* _WHAT THE TASK ASKS_
Verbatim, and with nothing else, reproduce the data below from its first line through the line containing "def render (c".

* _RECORDS FOR THE TASK_
------------------------------------------------

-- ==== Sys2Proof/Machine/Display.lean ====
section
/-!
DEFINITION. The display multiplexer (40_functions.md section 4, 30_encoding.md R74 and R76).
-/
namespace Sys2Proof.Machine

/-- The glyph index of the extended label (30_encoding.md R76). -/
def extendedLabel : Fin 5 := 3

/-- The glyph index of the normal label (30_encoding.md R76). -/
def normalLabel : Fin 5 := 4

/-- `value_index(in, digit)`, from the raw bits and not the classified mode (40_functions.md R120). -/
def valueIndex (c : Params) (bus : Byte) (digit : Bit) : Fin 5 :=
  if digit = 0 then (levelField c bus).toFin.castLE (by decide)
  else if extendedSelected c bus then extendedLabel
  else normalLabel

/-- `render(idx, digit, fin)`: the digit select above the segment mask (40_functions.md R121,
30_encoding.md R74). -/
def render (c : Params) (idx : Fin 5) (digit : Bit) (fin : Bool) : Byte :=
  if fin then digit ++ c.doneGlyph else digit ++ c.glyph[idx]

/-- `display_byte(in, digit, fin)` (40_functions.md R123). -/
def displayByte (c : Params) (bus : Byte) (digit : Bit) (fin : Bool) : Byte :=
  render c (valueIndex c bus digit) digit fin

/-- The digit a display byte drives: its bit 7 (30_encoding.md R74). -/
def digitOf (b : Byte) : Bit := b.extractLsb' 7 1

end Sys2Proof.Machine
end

------------------------------------------------

* _FINISHED EXERCISE_
-- ==== Sys2Proof/Machine/Display.lean ====
section
/-!
DEFINITION. The display multiplexer (40_functions.md section 4, 30_encoding.md R74 and R76).
-/
namespace Sys2Proof.Machine

/-- The glyph index of the extended label (30_encoding.md R76). -/
def extendedLabel : Fin 5 := 3

/-- The glyph index of the normal label (30_encoding.md R76). -/
def normalLabel : Fin 5 := 4

/-- `value_index(in, digit)`, from the raw bits and not the classified mode (40_functions.md R120). -/
def valueIndex (c : Params) (bus : Byte) (digit : Bit) : Fin 5 :=
  if digit = 0 then (levelField c bus).toFin.castLE (by decide)
  else if extendedSelected c bus then extendedLabel
  else normalLabel

/-- `render(idx, digit, fin)`: the digit select above the segment mask (40_functions.md R121,
30_encoding.md R74). -/
def render (c : Params) (idx : Fin 5) (digit : Bit) (fin : Bool) : Byte :=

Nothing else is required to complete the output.